-- ==== Sys2Proof/Certificates/Slice0/Obligations.lean ====
section
/-! DEFINITION. The statements of this row: what the instructions and the machine do, after the numbered rules of spec/. -/

open Sys2Proof Sys2Proof.Machine

/-! ## The scalar stream -/

/-- R115, Table 1 of 04: the integer operations of major 0x01. Their words (func[7] selects the .32 form, a func[6:0] above 0x12
is cause 2), and what each leaves in s[sd] for any three registers, the same register included: at width 64 with the count
b[5:0], and in the .32 form at width 32 with the count b[4:0] and the result sign-extended. The stream goes on to the next
word and nothing else changes. -/
def Obligations.ScalarIntegerOperations : Prop :=
  (∀ (d a b : BitVec 6),
    let word := fun func : Nat => decode .scalar (leBytes 4 (0x01 * 2 ^ 26 + d.toNat * 2 ^ 20 + a.toNat * 2 ^ 14 + b.toNat * 2 ^ 8 + func))
    (∀ func : Nat, func < 256 → 0x12 < func % 128 → word func = .illegal 2) ∧
    ∀ (code : Nat) (full half : Instr),
      (code, full, half) ∈ [(0x00, Instr.sAdd d a b, Instr.sAdd32 d a b), (0x01, .sSub d a b, .sSub32 d a b), (0x02, .sAnd d a b, .sAnd32 d a b),
        (0x03, .sOr d a b, .sOr32 d a b), (0x04, .sXor d a b, .sXor32 d a b), (0x05, .sShl d a b, .sShl32 d a b),
        (0x06, .sShr d a b, .sShr32 d a b), (0x07, .sSra d a b, .sSra32 d a b), (0x08, .sMul d a b, .sMul32 d a b),
        (0x09, .sMulh d a b, .sMulh32 d a b), (0x0A, .sMulhn d a b, .sMulhn32 d a b), (0x0B, .sDiv d a b, .sDiv32 d a b),
        (0x0C, .sDivn d a b, .sDivn32 d a b), (0x0D, .sRem d a b, .sRem32 d a b), (0x0E, .sRemn d a b, .sRemn32 d a b),
        (0x0F, .sMin d a b, .sMin32 d a b), (0x10, .sMax d a b, .sMax32 d a b), (0x11, .sMinn d a b, .sMinn32 d a b),
        (0x12, .sMaxn d a b, .sMaxn32 d a b)] →
      word code = .ok full ∧ word (0x80 + code) = .ok half) ∧
  (∀ (s : State) (c k j : Nat) (x : Snd) (d a b : BitVec 6), ScalarAt s c k j x →
     let p := x.sreg a.toNat
     let q := x.sreg b.toNat
     let n := q.toNat % 64
     exec (.sAdd d a b) s = .next (s.wrote c k j x d (p + q)) ∧
     exec (.sSub d a b) s = .next (s.wrote c k j x d (p - q)) ∧
     exec (.sAnd d a b) s = .next (s.wrote c k j x d (p &&& q)) ∧
     exec (.sOr d a b) s = .next (s.wrote c k j x d (p ||| q)) ∧
     exec (.sXor d a b) s = .next (s.wrote c k j x d (p ^^^ q)) ∧
     exec (.sShl d a b) s = .next (s.wrote c k j x d (p <<< n)) ∧
     exec (.sShr d a b) s = .next (s.wrote c k j x d (p >>> n)) ∧
     exec (.sSra d a b) s = .next (s.wrote c k j x d (p.sshiftRight n)) ∧
     exec (.sMul d a b) s = .next (s.wrote c k j x d (p * q)) ∧
     exec (.sMulh d a b) s = .next (s.wrote c k j x d (BitVec.ofInt 64 (p.toInt * q.toInt / 2 ^ 64))) ∧
     exec (.sMulhn d a b) s = .next (s.wrote c k j x d (BitVec.ofNat 64 (p.toNat * q.toNat / 2 ^ 64))) ∧
     exec (.sDiv d a b) s = .next (s.wrote c k j x d
       (if q = 0 then BitVec.allOnes 64 else BitVec.ofInt 64 (p.toInt.tdiv q.toInt))) ∧
     exec (.sDivn d a b) s = .next (s.wrote c k j x d (if q = 0 then BitVec.allOnes 64 else p / q)) ∧
     exec (.sRem d a b) s = .next (s.wrote c k j x d (if q = 0 then p else BitVec.ofInt 64 (p.toInt.tmod q.toInt))) ∧
     exec (.sRemn d a b) s = .next (s.wrote c k j x d (if q = 0 then p else p % q)) ∧
     exec (.sMin d a b) s = .next (s.wrote c k j x d (if q.slt p then q else p)) ∧
     exec (.sMax d a b) s = .next (s.wrote c k j x d (if p.slt q then q else p)) ∧
     exec (.sMinn d a b) s = .next (s.wrote c k j x d (if q.ult p then q else p)) ∧
     exec (.sMaxn d a b) s = .next (s.wrote c k j x d (if p.ult q then q else p))) ∧
  (∀ (s : State) (c k j : Nat) (x : Snd) (d a b : BitVec 6), ScalarAt s c k j x →
     let p := (x.sreg a.toNat).setWidth 32
     let q := (x.sreg b.toNat).setWidth 32
     let n := q.toNat % 32
     let put := fun v : BitVec 32 => s.wrote c k j x d (v.signExtend 64)
     exec (.sAdd32 d a b) s = .next (put (p + q)) ∧
     exec (.sSub32 d a b) s = .next (put (p - q)) ∧
     exec (.sAnd32 d a b) s = .next (put (p &&& q)) ∧
     exec (.sOr32 d a b) s = .next (put (p ||| q)) ∧
     exec (.sXor32 d a b) s = .next (put (p ^^^ q)) ∧
     exec (.sShl32 d a b) s = .next (put (p <<< n)) ∧
     exec (.sShr32 d a b) s = .next (put (p >>> n)) ∧
     exec (.sSra32 d a b) s = .next (put (p.sshiftRight n)) ∧
     exec (.sMul32 d a b) s = .next (put (p * q)) ∧
     exec (.sMulh32 d a b) s = .next (put (BitVec.ofInt 32 (p.toInt * q.toInt / 2 ^ 32))) ∧
     exec (.sMulhn32 d a b) s = .next (put (BitVec.ofNat 32 (p.toNat * q.toNat / 2 ^ 32))) ∧
     exec (.sDiv32 d a b) s = .next (put (if q = 0 then BitVec.allOnes 32 else BitVec.ofInt 32 (p.toInt.tdiv q.toInt))) ∧
     exec (.sDivn32 d a b) s = .next (put (if q = 0 then BitVec.allOnes 32 else p / q)) ∧
     exec (.sRem32 d a b) s = .next (put (if q = 0 then p else BitVec.ofInt 32 (p.toInt.tmod q.toInt))) ∧
     exec (.sRemn32 d a b) s = .next (put (if q = 0 then p else p % q)) ∧
     exec (.sMin32 d a b) s = .next (put (if q.slt p then q else p)) ∧
     exec (.sMax32 d a b) s = .next (put (if p.slt q then q else p)) ∧
     exec (.sMinn32 d a b) s = .next (put (if q.ult p then q else p)) ∧
     exec (.sMaxn32 d a b) s = .next (put (if p.ult q then q else p)))

/-- R116 to R119: addi, andi, ori, xori, the immediate shifts, lui and pcrel: their words, with cause 2 and cause 3 for the
shift words that are none, and what each leaves in s[sd]. The stream goes on to the next word and nothing else changes. -/
def Obligations.ScalarImmediateOperations : Prop :=
  (∀ (d a n : BitVec 6) (im : BitVec 14) (up : BitVec 20),
    let si := fun (op imm : Nat) => decode .scalar (leBytes 4 (op * 2 ^ 26 + d.toNat * 2 ^ 20 + a.toNat * 2 ^ 14 + imm))
    let su := fun op : Nat => decode .scalar (leBytes 4 (op * 2 ^ 26 + d.toNat * 2 ^ 20 + up.toNat))
    si 0x02 im.toNat = .ok (.sAddi d a im) ∧ si 0x03 im.toNat = .ok (.sAndi d a im) ∧ si 0x04 im.toNat = .ok (.sOri d a im) ∧
    si 0x05 im.toNat = .ok (.sXori d a im) ∧
    si 0x06 (0 * 2 ^ 12 + n.toNat) = .ok (.sShli d a n) ∧ si 0x06 (1 * 2 ^ 12 + n.toNat) = .ok (.sShri d a n) ∧
    si 0x06 (2 * 2 ^ 12 + n.toNat) = .ok (.sSrai d a n) ∧
    (∀ k : Nat, 3 * 2 ^ 12 ≤ k → k < 2 ^ 14 → si 0x06 k = .illegal 2) ∧
    (∀ k : Nat, k < 3 * 2 ^ 12 → k / 2 ^ 6 % 2 ^ 6 ≠ 0 → si 0x06 k = .illegal 3) ∧
    su 0x07 = .ok (.sLui d up) ∧ su 0x08 = .ok (.sPcrel d up)) ∧
  (∀ (s : State) (c k j : Nat) (x : Snd) (d a n : BitVec 6) (im : BitVec 14) (up : BitVec 20), ScalarAt s c k j x →
    let p := x.sreg a.toNat
    exec (.sAddi d a im) s = .next (s.wrote c k j x d (p + im.signExtend 64)) ∧
    exec (.sAndi d a im) s = .next (s.wrote c k j x d (p &&& im.signExtend 64)) ∧
    exec (.sOri d a im) s = .next (s.wrote c k j x d (p ||| im.signExtend 64)) ∧
    exec (.sXori d a im) s = .next (s.wrote c k j x d (p ^^^ im.signExtend 64)) ∧
    exec (.sShli d a n) s = .next (s.wrote c k j x d (p <<< n.toNat)) ∧
    exec (.sShri d a n) s = .next (s.wrote c k j x d (p >>> n.toNat)) ∧
    exec (.sSrai d a n) s = .next (s.wrote c k j x d (p.sshiftRight n.toNat)) ∧
    exec (.sLui d up) s = .next (s.wrote c k j x d (up.signExtend 64 <<< 14)) ∧
    exec (.sPcrel d up) s = .next (s.wrote c k j x d (BitVec.ofNat 64 x.pc + (up.signExtend 64 <<< 2))))

/-- R18, R120: cmp and cmpi: their words (bits [7:0] of cmp must be zero, cause 3), and their effect: the one condition they
name takes the relation of the code; a write to c0 has no effect and c0 always reads 1; a conditional branch reads the
condition it names. -/
def Obligations.ScalarComparesAndConditions : Prop :=
  (∀ (d cc : BitVec 3) (a b : BitVec 6) (im : BitVec 14),
    let word := fun (op low : Nat) =>
      decode .scalar (leBytes 4 (op * 2 ^ 26 + d.toNat * 2 ^ 23 + cc.toNat * 2 ^ 20 + a.toNat * 2 ^ 14 + low))
    word 0x09 (b.toNat * 2 ^ 8) = .ok (.sCmp d cc a b) ∧ word 0x0A im.toNat = .ok (.sCmpi d cc a im) ∧
    ∀ z : Nat, 0 < z → z < 256 → word 0x09 (b.toNat * 2 ^ 8 + z) = .illegal 3) ∧
  (∀ (s : State) (c k j : Nat) (x : Snd) (d cc : BitVec 3) (a b : BitVec 6) (im : BitVec 14), ScalarAt s c k j x →
    let rel := fun p q : Word =>
      match cc with
      | 0#3 => decide (p = q)
      | 1#3 => decide (p ≠ q)
      | 2#3 => decide (p.toInt < q.toInt)
      | 3#3 => decide (q.toInt ≤ p.toInt)
      | 4#3 => decide (p.toNat < q.toNat)
      | 5#3 => decide (q.toNat ≤ p.toNat)
      | 6#3 => decide (p &&& q ≠ 0)
      | 7#3 => decide (p &&& q = 0)
    ∀ (i : Instr) (q : Word),
      (i = .sCmp d cc a b ∧ q = x.sreg b.toNat) ∨ (i = .sCmpi d cc a im ∧ q = im.signExtend 64) →
      ∃ y, exec i s = .next (s.putSnd c k j y) ∧ y = { x with c := y.c, pc := x.pc + 4 } ∧
        (d = 0 → y.c = x.c) ∧
        (d ≠ 0 → ∀ n : Nat, y.c.getLsbD n = if n = d.toNat then rel (x.sreg a.toNat) q else x.c.getLsbD n) ∧
        (d ≠ 0 → y.cond d.toNat = rel (x.sreg a.toNat) q) ∧ y.cond 0 = true) ∧
  (∀ (s : State) (c k j : Nat) (x : Snd) (cn : BitVec 3) (o22 : BitVec 22), ScalarAt s c k j x → x.cond 0 = true ∧
    (x.cond cn.toNat = false → exec (.sBc cn 0 o22) s = .next (s.passed c k j x)) ∧
    (x.cond cn.toNat = true → exec (.sBc cn 1 o22) s = .next (s.passed c k j x)))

○ ○ ○ ○

### TO DO
From the first line of the listing above through the line that contains "(∀ (d a b : BitVec", retype every line exactly, and write nothing else.

### EXERCISE OUTPUT
-- ==== Sys2Proof/Certificates/Slice0/Obligations.lean ====
section
/-! DEFINITION. The statements of this row: what the instructions and the machine do, after the numbered rules of spec/. -/

open Sys2Proof Sys2Proof.Machine

/-! ## The scalar stream -/

/-- R115, Table 1 of 04: the integer operations of major 0x01. Their words (func[7] selects the .32 form, a func[6:0] above 0x12
is cause 2), and what each leaves in s[sd] for any three registers, the same register included: at width 64 with the count
b[5:0], and in the .32 form at width 32 with the count b[4:0] and the result sign-extended. The stream goes on to the next
word and nothing else changes. -/
def Obligations.ScalarIntegerOperations : Prop :=
  (∀ (d a b : BitVec 6),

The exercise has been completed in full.